しかし、その音は弱々しく「生きている」ことは確かだが、生命力は強く感じ取ることはできない。
(あれか、冬眠してるカエルみたいなもんか)
洋介は生物の授業を思い出して、眉根を寄せる。優香も対処が遅かったら、こんな感じになっていたのだろうかと思うと残してきた彼女のことが洋介は気になりだした。
「いや、何とかするのが先だ」
外で奮闘しているであろうライツの為にも、窮地を脱する秘策を手に入れたい。今、藁にもすがる思いで洋介が探している者は、どうやらこのフロアにはいないのかもしれない。
「物音一つ、しないもんな」
さっきから、洋介の声だけ響いている。少し洋介が口を開くと、壁に跳ね返って不気味になった洋介の声が戻ってきた。

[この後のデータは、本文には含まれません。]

-- ==== Sys2Proof/Laws/Cells.lean ====
section
/-! SUPPORT. The laws of memory as a sorted list of bytes: reading after writing, and that every operation keeps the
canonical form. -/

namespace Sys2Proof.Machine

theorem cellsAbove_mono {c : Cells} {lo hi : Nat} (h : cellsAbove hi c = true) (le : lo ≤ hi) : cellsAbove lo c = true := by
  cases c with
  | nil => rfl
  | cons x r =>
    simp only [cellsAbove, Bool.and_eq_true, decide_eq_true_eq] at h ⊢
    exact ⟨⟨le.trans h.1.1, h.1.2⟩, h.2⟩

/-- Below the first entry every byte reads as the empty one. -/
theorem cellGet_below {c : Cells} {lo a : Nat} (h : cellsAbove lo c = true) (lt : a < lo) : cellGet a c = emptyByte := by
  cases c with
  | nil => rfl
  | cons x r =>
    simp only [cellsAbove, Bool.and_eq_true, decide_eq_true_eq] at h
    have h1 : x.1 ≠ a := by omega
    have h2 : a < x.1 := by omega
    simp [cellGet, h1, h2]

theorem cellPut_above {c : Cells} {lo a : Nat} (v : W8) (h : cellsAbove lo c = true) (le : lo ≤ a) :
    cellsAbove lo (cellPut a v c) = true := by
  induction c generalizing lo with
  | nil =>
    by_cases hv : v = emptyByte
    · simp [cellPut, hv, cellsAbove]
    · simp [cellPut, hv, cellsAbove, le]
  | cons x r ih =>
    obtain ⟨k, b⟩ := x
    simp only [cellsAbove, Bool.and_eq_true, decide_eq_true_eq] at h
    obtain ⟨⟨h1, h2⟩, h3⟩ := h
    by_cases hlt : a < k
    · by_cases hv : v = emptyByte
      · simp [cellPut, hv, hlt, cellsAbove, h1, h2, h3]
      · simp [cellPut, hv, hlt, cellsAbove, le, h2, h3, Nat.succ_le_of_lt hlt]
    · by_cases heq : k = a
      · subst heq
        by_cases hv : v = emptyByte
        · simpa [cellPut, hv] using cellsAbove_mono h3 (by omega)
        · simp [cellPut, hv, cellsAbove, h1, h3]
      · have hr := ih h3 (by omega)
        simp [cellPut, hlt, heq, cellsAbove, h1, h2, hr]

/-- A byte written is the byte read, and no other byte changes. -/
theorem cellGet_put {c : Cells} {lo : Nat} (h : cellsAbove lo c = true) (a x : Nat) (v : W8) :
    cellGet x (cellPut a v c) = if x = a then v else cellGet x c := by
  induction c generalizing lo with
  | nil =>
    by_cases hv : v = emptyByte <;> by_cases hx : a = x
    · simp [cellPut, cellGet, hv, hx]
    · simp [cellPut, cellGet, hv]
    · simp [cellPut, cellGet, hv, hx]
    · simp [cellPut, cellGet, hv, hx, Ne.symm hx]
  | cons y r ih =>
    obtain ⟨k, b⟩ := y
    simp only [cellsAbove, Bool.and_eq_true, decide_eq_true_eq] at h
    obtain ⟨⟨-, -⟩, h3⟩ := h
    by_cases hlt : a < k
    · by_cases hv : v = emptyByte
      · by_cases hx : x = a
        · have : k ≠ a := by omega
          simp [cellPut, hlt, hv, hx, cellGet, this]
        · simp [cellPut, hlt, hv, hx]
      · by_cases hx : x = a
        · simp [cellPut, hlt, hv, hx, cellGet]
        · have hne : a ≠ x := fun e => hx e.symm
          by_cases hxa : x < a
          · have h1 : k ≠ x := by omega
            have h2 : x < k := by omega
            simp [cellPut, hlt, hv, hx, cellGet, hne, hxa, h1, h2]
          · simp [cellPut, hlt, hv, hx, cellGet, hne, hxa]
    · by_cases heq : k = a
      · subst heq
        by_cases hv : v = emptyByte
        · by_cases hx : x = k
          · subst hx
            simpa [cellPut, hv] using cellGet_below h3 (by omega)
          · have hne : k ≠ x := fun e => hx e.symm
            by_cases hxk : x < k
            · simpa [cellPut, hv, hx, cellGet, hne, hxk] using cellGet_below h3 (by omega)
            · simp [cellPut, hv, hx, cellGet, hne, hxk]
        · by_cases hx : x = k
          · simp [cellPut, hv, hx, cellGet]
          · have hne : k ≠ x := fun e => hx e.symm
            simp [cellPut, hv, hx, cellGet, hne]
      · by_cases hkx : k = x
        · subst hkx
          have : k ≠ a := by omega
          simp [cellPut, hlt, heq, cellGet]
        · by_cases hxk : x < k
          · have : x ≠ a := by omega
            simp [cellPut, hlt, heq, cellGet, hkx, hxk, this]
          · simp [cellPut, hlt, heq, cellGet, hkx, hxk, ih h3]

theorem cellPut_wf {c : Cells} (a : Nat) (v : W8) (h : Memory.wf c = true) : Memory.wf (cellPut a v c) = true :=
  cellPut_above v h (Nat.zero_le a)

theorem cellsWrite_wf {c : Cells} (a : Nat) (bs : List W8) (h : Memory.wf c = true) : Memory.wf (cellsWrite a bs c) = true := by
  induction bs generalizing a c with
  | nil => exact h
  | cons b r ih => exact ih (a + 1) (cellPut_wf a b h)

theorem cellsAbove_filter {c : Cells} (lo : Nat) (f : Host.Cell → Bool) (h : cellsAbove lo c = true) :
    cellsAbove lo (c.filter f) = true := by
  induction c generalizing lo with
  | nil => rfl
  | cons x r ih =>
    simp only [cellsAbove, Bool.and_eq_true, decide_eq_true_eq] at h
    by_cases hf : f x = true
    · simp [hf, cellsAbove, h.1.1, h.1.2, ih _ h.2]
    · simpa [hf] using ih lo (cellsAbove_mono h.2 (by omega))

theorem cellsZero_wf {c : Cells} (a n : Nat) (h : Memory.wf c = true) : Memory.wf (cellsZero a n c) = true :=
  cellsAbove_filter 0 _ h

/-- Bytes written outside of an address leave it alone. -/
theorem cellGet_write_outside {c : Cells} (bs : List W8) {a x : Nat} (h : Memory.wf c = true) (out : x < a ∨ a + bs.length ≤ x) :
    cellGet x (cellsWrite a bs c) = cellGet x c := by
  induction bs generalizing a c with
  | nil => rfl
  | cons b r ih =>
    simp only [List.length_cons] at out
    have hx : x ≠ a := by omega
    rw [cellsWrite, ih (cellPut_wf a b h) (by omega), cellGet_put h, if_neg hx]

/-- The bytes written are the bytes read. -/
theorem cellGet_write_inside {c : Cells} (bs : List W8) {a i : Nat} (h : Memory.wf c = true) (lt : i < bs.length) :
    cellGet (a + i) (cellsWrite a bs c) = bs.getD i 0 := by
  induction bs generalizing a c i with
  | nil => simp at lt
  | cons b r ih =>
    cases i with
    | zero =>
      rw [cellsWrite, cellGet_write_outside r (cellPut_wf a b h) (by omega), cellGet_put h]
      simp
    | succ i =>
      have e : a + (i + 1) = a + 1 + i := by omega
      rw [cellsWrite, e, ih (cellPut_wf a b h) (by simpa using lt)]
      simp

theorem cellsRead_write {c : Cells} (a : Nat) (bs : List W8) (h : Memory.wf c = true) :
    cellsRead (cellsWrite a bs c) a bs.length = bs := by
  have key : ∀ (n k : Nat), k + n = bs.length → cellsRead (cellsWrite a bs c) (a + k) n = bs.drop k := by
    intro n
    induction n with
    | zero => intro k hk; simp [cellsRead, List.drop_eq_nil_of_le (by omega : bs.length ≤ k)]
    | succ n ih =>
      intro k hk
      have lt : k < bs.length := by omega
      rw [cellsRead, cellGet_write_inside bs h lt, Nat.add_assoc, ih (k + 1) (by omega), List.drop_eq_getElem_cons lt]
      simp [lt]
  simpa using key bs.length 0 (by omega)

theorem cellsRead_length (c : Cells) (a n : Nat) : (cellsRead c a n).length = n := by
  induction n generalizing a with
  | zero => rfl
  | succ n ih => simp [cellsRead, ih]

end Sys2Proof.Machine
end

動物の入院施設もそこにはあった。しかし、中にいる鳥達も人間と同じように凍りついている。
「まさか、妹まで術に巻き込んでるってことは……ないか。良かった」
洋介は最悪の事態を考えると恐くなって部屋を見回したが、それらしき鳥の姿はなかった。
「と、なると」
やはり、別の階か。
階段は通り過ぎたところにあった。洋介が戻ろうとすると、建物に入ってきた時の入り口が目に入る。まだ、扉は閉まったままだ。
どうやら、この階にいる動物の為か、ここの防音設備はしっかりしているようだ。ここから、外の音は全く聞こえてこない。
ライツが心配になって足が止まる洋介だったが、一度大きく首を横に振って前を見た。
「……急ごう」
そして、分裂しそうな気持ちを抑え込んで、全ての意識を階段に向けた。
洋介は狭い階段を一段飛ばして駆け上がっていく。非常時だからか、山を登る時には動いてくれなかった体は意外と洋介の言うことを聞いてくれた。軽やかに洋介は二階にまで到達する。
そこで、ようやく、洋介が出した音とは明らかに違う音が聞こえてきた。
「…………くださぁい」
「ん?」
微かに洋介の耳に届く声。もう一度、洋介は聴覚に意識を集中させる。
「ここから出してくださぁいっ! お願いします、起きてくださぁいっ!」
「おお」
化身したリィルの時と同じように、鳥の鳴き声しか聞こえないのに意味を読み取れる音。間違いない、この音の発信源に彼女がいる。
士気の上がる洋介であったが、一つ疑問が湧き上がってきた。
「……初対面だけど、信用してもらえるかな。まぁ、考えたところで意味ないんだけど」
洋介はそのまあ、声のする方へと歩みを進めた。